Can You Fairly Cut the Birthday Cake?

It’s one thing for everyone to get the same amount of cake. But can everyone also get the same amount of frosting around the cake's edge?

Welcome to Fiddler on the Proof! The Fiddler is the spiritual successor to FiveThirtyEight’s The Riddler column, which ran for eight years under the stewardship of myself and Ollie Roeder.

Each week, I present mathematical puzzles intended to both challenge and delight you. Beyond these, I also hope to share occasional writings about the broader mathematical and puzzle communities.

Puzzles come out Friday mornings (8 a.m. Eastern time). Most can be solved with careful thought, pencil and paper, and the aid of a calculator. Many include “extra credit,” where the analysis gets particularly hairy or where you might turn to a computer for assistance.

I’ll also give a shoutout to 🎻 one lucky winner 🎻 of the previous week’s puzzle, chosen randomly from among those who submit their solution before 11:59 p.m. the Monday after that puzzle was released.
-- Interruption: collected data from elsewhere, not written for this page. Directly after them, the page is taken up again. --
-- ==== Sys2Proof/Machine/Resample.lean ====
section
/-! DEFINITION. Sys2Proof/Machine/Resample.lean: the resample unit (04 R91 to R100), for a RESAMPLE command and for an operation
of a plan, whose parameter block is the command's. -/

namespace Sys2Proof.Machine

def rsCrop (d : List Byte) : Bool := bitsOf (leAt d 32 1) 0 2 == 0
def rsMethod (d : List Byte) : Nat := bitsOf (leAt d 32 1) 2 2
def rsIn (d : List Byte) : Format := (formatOf (leAt d 33 1)).getD fmtFp32
def rsOut (d : List Byte) : Format := (formatOf (leAt d 34 1)).getD fmtFp32
def rsBoxes (d : List Byte) : Nat := leAt d 36 4
def rsSrc (d : List Byte) : Nat := leAt d 40 8
def rsDst (d : List Byte) : Nat := leAt d 48 8
def rsBoxAddr (d : List Byte) : Nat := leAt d 56 8
def rsSh (d : List Byte) : Nat := leAt d 64 2
def rsSw (d : List Byte) : Nat := leAt d 66 2
def rsDh (d : List Byte) : Nat := leAt d 68 2
def rsDw (d : List Byte) : Nat := leAt d 70 2
def rsChans (d : List Byte) : Nat := leAt d 72 2
def rsBatch (d : List Byte) : Nat := leAt d 74 2
def rsExtrap (d : List Byte) : Word32 := BitVec.ofNat 32 (leAt d 76 4)
def rsInScale (d : List Byte) : Word32 := BitVec.ofNat 32 (leAt d 80 4)
def rsOutScale (d : List Byte) : Word32 := BitVec.ofNat 32 (leAt d 84 4)

/-- The channel extent padded to whole blocks (02 R34). -/
def padCols (f : Format) (n : Nat) : Nat := if f.block = 0 then n else ceilDiv n f.block * f.block

/-- Output images: boxes, or the images of the batch. -/
def rsImages (d : List Byte) : Nat := if rsCrop d then rsBoxes d else rsBatch d

/-- Bytes of the source and of the output. -/
def rsInBytes (d : List Byte) : Nat := plainBytes (rsIn d) (rsBatch d * rsSh d * rsSw d) (padCols (rsIn d) (rsChans d))
@[inherit_doc rsInBytes]
def rsOutBytes (d : List Byte) : Nat := plainBytes (rsOut d) (rsImages d * rsDh d * rsDw d) (padCols (rsOut d) (rsChans d))

/-- Two address ranges overlap. -/
def overlaps (a n b m : Nat) : Bool := n != 0 && m != 0 && a < b + m && b < a + n

/-- The checks of R92 and R93 that need no box. -/
def resampleStatus (s : State) (p : Nat) (d : List Byte) : Option Nat :=
  firstOf [
    checkResample d, need (!(rsCrop d && rsBoxes d == 0)) stOk,
    need (rsSrc d % 4096 == 0 && rsDst d % 4096 == 0 && rsBoxAddr d % 4096 == 0) stBadDesc,
    need (inQuota s p (rsSrc d) (rsInBytes d) && inQuota s p (rsDst d) (rsOutBytes d)
      && (!rsCrop d || inQuota s p (rsBoxAddr d) (32 * rsBoxes d))) stDenied,
    need (!overlaps (rsDst d) (rsOutBytes d) (rsSrc d) (rsInBytes d)
      && !(rsCrop d && overlaps (rsDst d) (rsOutBytes d) (rsBoxAddr d) (32 * rsBoxes d))) stBadDesc]

/-- A box (R94). -/
structure Box where
  y1 : Word32
  x1 : Word32
  y2 : Word32
  x2 : Word32
  image : Nat
  clean : Bool
  deriving DecidableEq, Repr

/-- Box i of the list. -/
def boxAt (bs : List Byte) (i : Nat) : Box :=
  let w := fun k : Nat => (BitVec.ofNat 32 (leAt bs (32 * i + k) 4) : Word32)
  { y1 := w 0, x1 := w 4, y2 := w 8, x2 := w 12, image := leAt bs (32 * i + 16) 4, clean := allZero (slice bs (32 * i + 20) 12) }

/-- A corner is not finite (R96). -/
def Box.bad (b : Box) : Bool := fbad b.y1 || fbad b.x1 || fbad b.y2 || fbad b.x2

/-- The dequantised source value at image n, row y, column x, channel c (R95: by R88). -/
def srcValue (s : State) (p : Nat) (d : List Byte) (n y x c : Nat) : Word32 :=
  let f := rsIn d
  let cols := padCols f (rsChans d)
  let row := (n * rsSh d + y) * rsSw d + x
  let rd := fun o => partByte s p (rsSrc d + o)
  let so := scaleOffset f (rsBatch d * rsSh d * rsSw d) cols
  let k := row * (cols / max 1 f.block) + c / max 1 f.block
  let sc := if f.scaled then leNat ((List.range f.scaleBytes).map fun j => rd (so + k * f.scaleBytes + j)) else 0
  dequant f (tensorScale (rsInScale d)) sc (unpackElem f.width rd (row * cols + c))

/-- lerp(a, b, f). -/
def lerp (a b f : Word32) : Word32 := fadd a (fmul (fsub b a) f)

/-- coord(c1, c2, i, H, IH). -/
def cropCoord (c1 c2 : Word32) (i h ih : Nat) : Word32 :=
  if h = 1 then fmul (fmul (fadd c1 c2) (fnat (ih - 1))) 0x3F000000
  else fadd (fmul c1 (fnat (ih - 1))) (fmul (fnat i) (fdiv (fmul (fsub c2 c1) (fnat (ih - 1))) (fnat (h - 1))))

/-- The whole part of a coordinate that is not negative. -/
def wholeOf (x : Word32) : Nat := (f32 x).floor.toNat

/-- Bilinear interpolation at (iy, ix) inside the source. -/
def bilinear (src : Nat → Nat → Word32) (iy ix : Word32) : Word32 :=
  let ya := wholeOf iy
  let xa := wholeOf ix
  let yb := (f32 iy).ceil.toNat
  let xb := (f32 ix).ceil.toNat
  let fy := fsub iy (fnat ya)
  let fx := fsub ix (fnat xa)
  lerp (lerp (src ya xa) (src ya xb) fx) (lerp (src yb xa) (src yb xb) fx) fy

/-- A coordinate lies from 0 to n − 1; none: it is not a number. -/
def insideAxis (x : Word32) (n : Nat) : Option Bool :=
  if f32 x = .nan then none else some ((XR.nat 0).le (f32 x) && (f32 x).le (XR.nat (n - 1)))

/-- Two finite values are equal, whatever their encodings. -/
def sameValue (x y : Word32) : Bool := !(f32 x).lt (f32 y) && !(f32 y).lt (f32 x)

/-- Output value (i, j, c) of a box (R95). A coordinate that is not a number, of which R95 says nothing, gives the value `op`
(log 51). -/
def cropValue (s : State) (p : Nat) (d : List Byte) (b : Box) (op : Word32) (i j c : Nat) : Word32 :=
  let ev := rsExtrap d
  if b.bad || sameValue b.y1 b.y2 || sameValue b.x1 b.x2 then ev
  else
    let iy := cropCoord b.y1 b.y2 i (rsDh d) (rsSh d)
    let ix := cropCoord b.x1 b.x2 j (rsDw d) (rsSw d)
    match insideAxis iy (rsSh d), insideAxis ix (rsSw d) with
    | some true, some true =>
      let src := fun y x => srcValue s p d b.image y x c
      if rsMethod d = 1 then src (wholeOf (fadd iy 0x3F000000)) (wholeOf (fadd ix 0x3F000000)) else bilinear src iy ix
    | some false, _ => ev
    | _, some false => ev
    | _, _ => op

/-- A plain resize coordinate before clamping (R97). -/
def halfPixel (ih oh i : Nat) : Word32 := fmul (fadd (fnat i) 0x3F000000) (fdiv (fnat ih) (fnat oh))

/-- Output value (i, j, c) of image n of a plain resize (R97). -/
def plainValue (s : State) (p : Nat) (d : List Byte) (n i j c : Nat) : Word32 :=
  let src := fun y x => srcValue s p d n y x c
  match rsMethod d with
  | 0 =>
    let at' := fun ih oh k : Nat => fmin (fmax (fsub (halfPixel ih oh k) 0x3F000000) fzero) (fnat (ih - 1))
    bilinear src (at' (rsSh d) (rsDh d) i) (at' (rsSw d) (rsDw d) j)
  | 1 =>
    let at' := fun ih oh k : Nat => min (wholeOf (halfPixel ih oh k)) (ih - 1)
    src (at' (rsSh d) (rsDh d) i) (at' (rsSw d) (rsDw d) j)
  | _ =>
    let fy := rsSh d / rsDh d
    let fx := rsSw d / rsDw d
    let xs := (List.range fy).flatMap fun dy => (List.range fx).map fun dx => src (i * fy + dy) (j * fx + dx)
    fdiv (xs.foldl fadd fzero) (fnat (fy * fx))

/-- Output row of values (image n, row i, column j), by channel. -/
def rsRow (s : State) (p : Nat) (d : List Byte) (boxes : List Byte) (n i j : Nat) : List Word32 :=
  (List.range (rsChans d)).map fun c =>
    if rsCrop d then cropValue s p d (boxAt boxes n) (Config.cropOpen (slice d 32 56) (slice boxes (32 * n) 32) i j c) i j c
    else plainValue s p d n i j c

/-- What the quantiser makes of the output (R98, 02 R36, R40, 03 R68): the bytes to the end of their last tile (08 R188), the
blocks that were not finite, the outliers, the side lists by row, and the first segment with more outliers than a list holds. -/
structure RsOut where
  bytes : List Byte
  bad : Nat := 0
  outs : Nat := 0
  lists : List (List Byte) := []
  overflow : Option Nat := none
  deriving DecidableEq, Repr

/-- Bytes followed by zeros to the end of their last tile. -/
def toTile (bs : List Byte) : List Byte := slice bs 0 (ceilDiv bs.length 4096 * 4096)

/-- The output quantised. -/
def rsQuant (f : Format) (t : Word32) (rows : List (List Word32)) : RsOut :=
  let cols := padCols f ((rows.headD []).length)
  match f.elem with
  | .float g => { bytes := toTile (packElems f.width (rows.flatMap fun r => r.map fun x => quantFloat g .near x)) }
  | _ =>
    let bs := rows.map fun r => quantPadded f (tensorScale t) 0 cols (r.map fun x => (x, Rnd.near))
    { bytes := toTile (slice (packElems f.width (bs.flatMap blockElems)) 0 (scaleOffset f rows.length cols)
        ++ bs.flatMap (blockScales f))
      bad := (bs.flatten.filter QBlock.bad).length, outs := (bs.flatMap (rowOuts f)).length
      lists := bs.map (rowLists (segments cols) f)
      overflow := (firstOver 8 cols bs f).map fun x => x.1 * 2 ^ 32 + x.2 }

/-- The unit that takes box or output row k (R91: the division is not stated). -/
def rsUnit (s : State) (p k : Nat) : Option Nat :=
  let bs := liveBasins s p
  bs[Config.workShare s.free k % bs.length]?

/-- Counters of a resample unit. -/
def onRsm (s : State) (b : Nat) (f : Rsm → Rsm) : State := s.setBasin b { s.basin b with rsm := f (s.basin b).rsm }

/-- The counters of the units after the work (R102), and EV_BAD_BOX once (R96). Every live basin's unit counts the command, with a
share of it or not (log 163). -/
def rsCount (s : State) (p : Nat) (d boxes : List Byte) : State :=
  let items := if rsCrop d then rsBoxes d else rsBatch d * rsDh d
  let vals := if rsCrop d then rsDh d * rsDw d * rsChans d else rsDw d * rsChans d
  let s1 := (List.range items).foldl (fun t k =>
    match rsUnit s p k with
    | some b => onRsm t b fun r =>
      { r with values := satAdd r.values vals, boxes := satAdd r.boxes (b2n (rsCrop d)),
               badBoxes := satAdd r.badBoxes (b2n (rsCrop d && (boxAt boxes k).bad)) }
    | none => t) s
  let s2 := (liveBasins s p).foldl (fun t b => onRsm t b fun r => { r with commands := satAdd r.commands 1 }) s1
  match if rsCrop d then (List.range (rsBoxes d)).find? fun k => (boxAt boxes k).bad else none with
  | some k => raiseEvent s2 evBadBox (match rsUnit s p k with | some b => srcBasin b | none => leadSource s p) p (toLe 4 k)
  | none => s2

/-- The output of some work overlaps memory that an open operation of the partition's job reads or writes (R100). -/
def contested (s : State) (p o dst n : Nat) : Bool :=
  match (s.partRun p).job with
  | none => false
  | some j => match s.plan p j.handle with
    | none => false
    | some pl => j.execs.any fun e => e.op != o && (readsOf pl.image e.op ++ writesOf pl.image e.op).any fun t =>
        (tensorAt pl.image t).source == 1 && match bindingOf j (tensorAt pl.image t).locator with
          | some a => overlaps dst n a (tensorSize pl.image t)
          | none => false

/-- What a resample made: the machine, and what its quantiser made of the output. -/
structure Resampled where
  s : State
  out : RsOut

/-- The whole work once every check passed: reads counted, output written, counters and events. o names the operation in an
event; all ones for a command. The lead basin is the source of EV_NONFINITE_QUANT and counts its blocks and outliers (log 164).
An output in memory of other running work holds unspecified values (R100). -/
def resample (s : State) (p o : Nat) (d boxes : List Byte) : Resampled :=
  let rows := (List.range (rsImages d)).flatMap fun n => (List.range (rsDh d)).flatMap fun i =>
    (List.range (rsDw d)).map fun j => rsRow s p d boxes n i j
  let out := rsQuant (rsOut d) (rsOutScale d) rows
  let s1 := addRead s (tilesOnStack (tilesOf s p (rsSrc d) (rsInBytes d)))
  let g := if contested s p o (rsDst d) (rsOutBytes d) then openBytes s1 out.bytes.length else (out.bytes, s1)
  let s2 := rsCount (hbmPut g.2 p (rsDst d) g.1) p d boxes
  let lead := (leadBasin s p).getD 0
  let s3 := (List.range out.bad).foldl (fun s _ =>
    countNum (opEvent s evNonfiniteQuant (leadSource s p) p o []) lead fun v => { v with nonfinite := satAdd v.nonfinite 1 }) s2
  { s := (countNum s3 lead fun v => { v with spillDynamic := satAdd v.spillDynamic out.outs }).drawFree, out := out }

/-- Boxes name images of the batch and have clear reserved bytes (R93). -/
def boxesOk (d boxes : List Byte) : Bool :=
  !rsCrop d || (List.range (rsBoxes d)).all fun k => (boxAt boxes k).image < rsBatch d && (boxAt boxes k).clean

/-- The resample command c has come to the units of its partition. -/
def resampleTurn (s : State) (c : Cmd) : Bool := (s.partRun (dPart c.desc)).resampling.head? == some (.cmd c.id)

/-- Some work leaves the queue of the units. -/
def leaveResample (s : State) (p : Nat) (w : EngineWork) : State := setResampling s p ((s.partRun p).resampling.erase w)

/-- The units work on a command. Values beyond what a side list holds end it (03 R68, log 101). -/
def resampleNow (s : State) (c : Cmd) (env : Env) : State :=
  let d := c.desc
  let p := dPart d
  let t := chargeCmd (leaveResample s p (.cmd c.id)) c env.charge
  let r := tierStatus t.1 p env.tier
  match r.2 with
  | some st => finish r.1 t.2 st
  | none =>
    let g := if rsCrop d then hbmGet r.1 p (rsBoxAddr d) (32 * rsBoxes d) else ([], r.1)
    if !boxesOk d g.1 then finish (leaveResample s p (.cmd c.id)) c stBadDesc
    else if env.fault then
      let j := openBytes g.2 (rsOutBytes d)
      finish (unitFault (hbmPut j.2 p (rsDst d) j.1) p (leadSource s p) env.tests) t.2 stJobFault
    else
      let n := resample g.2 p 0xFFFFFFFF d g.1
      finish n.s t.2 (if n.out.overflow.isSome then stSpillFault else stOk)

/-- RESAMPLE (R91 to R100): on idle units it runs to its end, else it joins their queue. -/
def runResample (s : State) (c : Cmd) (env : Env) : State :=
  let p := dPart c.desc
  match resampleStatus s p c.desc with
  | some st => finish s c st
  | none =>
    if (s.partRun p).resampling.isEmpty then resampleNow s c env
    else setResampling (s.setCmd { c with state := .queued }) p ((s.partRun p).resampling ++ [.cmd c.id])

/-- RESAMPLE. -/
def execResample (f q : Nat) (env : Env) (s : State) : Host.Outcome State Fault Refusal :=
  .next (takeRow 0x0070 f q env noEarly runResample s)

end Sys2Proof.Machine
end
I’ll do my best to read through all the submissions and give additional shoutouts to creative approaches or awesome visualizations, the latter of which could receive 🎬 Best Picture Awards 🎬.

This Week’s Fiddler

For all those special people who have birthdays this month, here’s a fun geometry puzzle from Friend-of-The-Fiddler Dean Ballard:

You and two friends all have March birthdays, so you’ve decided to celebrate together with one big cake that has delicious frosting around its perimeter. To share the cake fairly, you want to ensure that (1) each of you gets the same amount of cake, by area, and (2) each of you gets the same amount of frosting along the cake’s edge.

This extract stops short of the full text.